32 URLs, 32 results reported, but only 30 rows of data collected


#1

We are currently evaluating import_io functionality. I just ran a basic extractor on 32 unique URLs (no duplicates) and the result of the run shows "32 URLs: 32 successes Duration: 00:00:36s Total Rows: 32.

However, when I download the results, the file only contains a header row and 30 rows of data, not 32. The log file lists all of my URLs and no errors. Each log entry ends with ,“1”,"","",""

This is huge problem as there is no way to know which URLs were skipped or why. We would have to go through the results list and compare it to each of the requested URLs to figure out which ones were skipped.

I’m happy to provide any details necessary to troubleshoot this. If there is no easy fix or explanation for why the stated results and the actual data do not match, it would certainly discount import_io as a viable solution for scraping content. There are several other community threads reporting similar problems from earlier this year with no responses from import_io.

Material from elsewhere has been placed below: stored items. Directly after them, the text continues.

theorem kept_jamOutfeed (s : State) {source : TransferSource} (hs : FeedsOutfeed source) :
    Kept E P s (s.jamOutfeed source) := by
  unfold State.jamOutfeed
  cases h : releaseReservation (s.dueFrom source) s.outfeedQueue with
  | none => exact .refl s
  | some r =>
    obtain ⟨hdue, -, hsub, -⟩ := releaseReservation_some h
    have hqueue : OutfeedKept s.outfeedQueue r.2 :=
      { length := fun k => hsub.length_le.trans k, source := fun t ht => .inr ⟨t, hsub.subset ht, rfl⟩ }
    have hsource : E → ∀ st, r.1.source ≠ .station st := fun _ => dueFrom_source hdue ▸ hs.ne_station
    exact (((kept_setOutfeedQueue hqueue).trans (kept_closeJammed _ _)).trans (kept_tellSource _ hsource)).trans
      (kept_outfeedJam _)

theorem kept_jamNest (s : State) (st : StationId) (he : E → SourcesAgree s) : Kept E P s (s.jamNest st) := by
  unfold State.jamNest
  cases hl : (s.station st).loading with
  | none => exact .refl s
  | some t =>
    refine .ite (fun _ => ?_) (fun _ => .refl s)
    have hclear : Kept E P s (s.updStation st (fun x => { x with loading := none, nest := .empty, index := none })) :=
      kept_setStation { source := fun t h => by simp at h }
    have hsource (h : E) (u : StationId) : t.source ≠ .station u := by
      obtain ⟨-, -, -, hnest, -⟩ := he h
      simp [hnest st t hl]
    exact ((hclear.trans (kept_closeJammed _ _)).trans (kept_tellSource _ hsource)).trans (kept_stationFault _ st _)

theorem kept_jamExit (s : State) (source : TransferSource) : Kept False P s (s.jamExit source) := by
  unfold State.jamExit
  cases h : takeExit (fun x => s.dueFrom source x.transit) s.exits with
  | none => exact .refl s
  | some r =>
    exact (((kept_dropExit s h).trans (kept_closeJammed _ _)).trans (kept_tellSource _ False.elim)).trans (kept_outfeedJam _)

theorem kept_jam (s : State) (t : TransferRef) (he : E → SourcesAgree s ∧ t ≠ .headToExit ∧ ∀ st, t ≠ .eject st) :
    Kept E P s (s.jam t) := by
  cases t with
  | loading n => exact kept_jamLoading s n fun h => (he h).1
  | ontoTrack n => exact kept_jamTrack s n
  | bayToOutfeed n => exact kept_jamOutfeed s (.inl ⟨n, rfl⟩)
  | laneToOutfeed l => exact kept_jamOutfeed s (.inr ⟨l, rfl⟩)
  | nest st => exact kept_jamNest s st fun h => (he h).1
  | headToExit => exact (kept_jamExit s _).weaken (fun h => (he h).2.1 rfl) id
  | eject st => exact (kept_jamExit s _).weaken (fun h => (he h).2.2 st rfl) id

theorem kept_returnOutfeed (s : State) : Kept E P s s.returnOutfeed.1 := by
  unfold State.returnOutfeed
  cases s.outfeedState with
  | fault => exact UnitsKept.kept {}
  | normal => exact .refl s

/-! ## Stations -/

theorem kept_nestEyeOn (s : State) (st : StationId) (he : E → SourcesAgree s) : Kept E P s (s.nestEyeOn st) := by
  have hon : Kept E P s (s.updStation st (fun x => { x with nestEye := true })) := kept_setStation {}
  unfold State.nestEyeOn
  dsimp only
  split
  · rename_i t _ ht _
    have hsource (h : E) (u : StationId) : t.source ≠ .station u := by
      obtain ⟨-, -, -, hnest, -⟩ := he h
      simp [hnest st t ht]
    refine hon.trans ((Kept.trans ?_ (kept_reportEnd _ _ _)).trans (kept_tellSource _ hsource))
    exact kept_setStation { source := fun t h => by simp [Station.loaded] at h }
  · exact hon

theorem stationKept_offerByte (x : Station) (pos : Nat) (expiry : Seconds) :
    StationKept E x ({ x with state := .offering }.offerByte pos expiry) := by
  unfold Station.offerByte
  dsimp only
  split <;> exact {}

theorem kept_offerOrder (s : State) (st : StationId) : Kept E P s (s.offerOrder st) :=
  .ite (fun _ => kept_setStation (stationKept_offerByte _ _ _)) (fun _ => .refl s)

theorem kept_changeGuard (s : State) (level : Bool) : Kept E P s (s.changeGuard level) := by
  have hguard : Kept E P s { s with guardClosed := level } := UnitsKept.kept {}
  exact .ite (fun _ => (hguard.trans (kept_breakOffering _ .stamper)).trans (kept_breakOffering _ .defacer))
    (fun _ => hguard)

theorem kept_byteTaken (s : State) (st : StationId) : Kept E P s (s.byteTaken st) := by
  refine kept_setStation ?_
  dsimp only
  split
  · exact {}
  · unfold Station.offerByte
    dsimp only
    split <;> exact {}

theorem kept_changeTaken (s : State) (st : StationId) (level : Bool) : Kept E P s (s.changeTaken st level) := by
  have htaken : Kept E P s (s.updStation st (fun x => { x with taken := level })) := kept_setStation {}
  refine .ite (fun _ => .refl s) (fun _ => htaken.trans (.ite (fun _ => ?_) (fun _ => .refl _)))
  exact .ite (fun _ => .ite (fun _ => kept_byteTaken _ st) (fun _ => .refl _))
    (fun _ => .ite (fun _ => .refl _) (fun _ => kept_setStation {}))

theorem kept_expireTake (s : State) (st : StationId) : Kept E P s (s.expireTake st) :=
  .ite (fun _ => .trans (kept_setStation {}) (kept_stationFault _ st _)) (fun _ => .refl s)

theorem kept_badOrder (s : State) (st : StationId) : Kept E P s (s.badOrder st) :=
  .ite (fun _ => kept_setStation {}) (fun _ => kept_stationFault s st _)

Any help you can provide would be appreciated.

RUN SUMMARY AND RESULTS

P.S. Now that I’ve made two “dummy” topics, your site will finally let me submit my real problem. It looks like adding the text “import.io” to a post counts as a “link”. You might want to fix this.


#2

Hi Paul,

Sorry about that. Can you share the GUID of the Extractor? dash.import.io/extractors/xxxxx-xxxxx-xxxxx-xxxx-xxxx with the extractor selected on the dashboard?

Thanks,

Alex


#3

Here is the Extractor I was using:
https://dash.import.io/extractors/3a519ce5-521c-4d49-827f-969e3da14802

Thank you!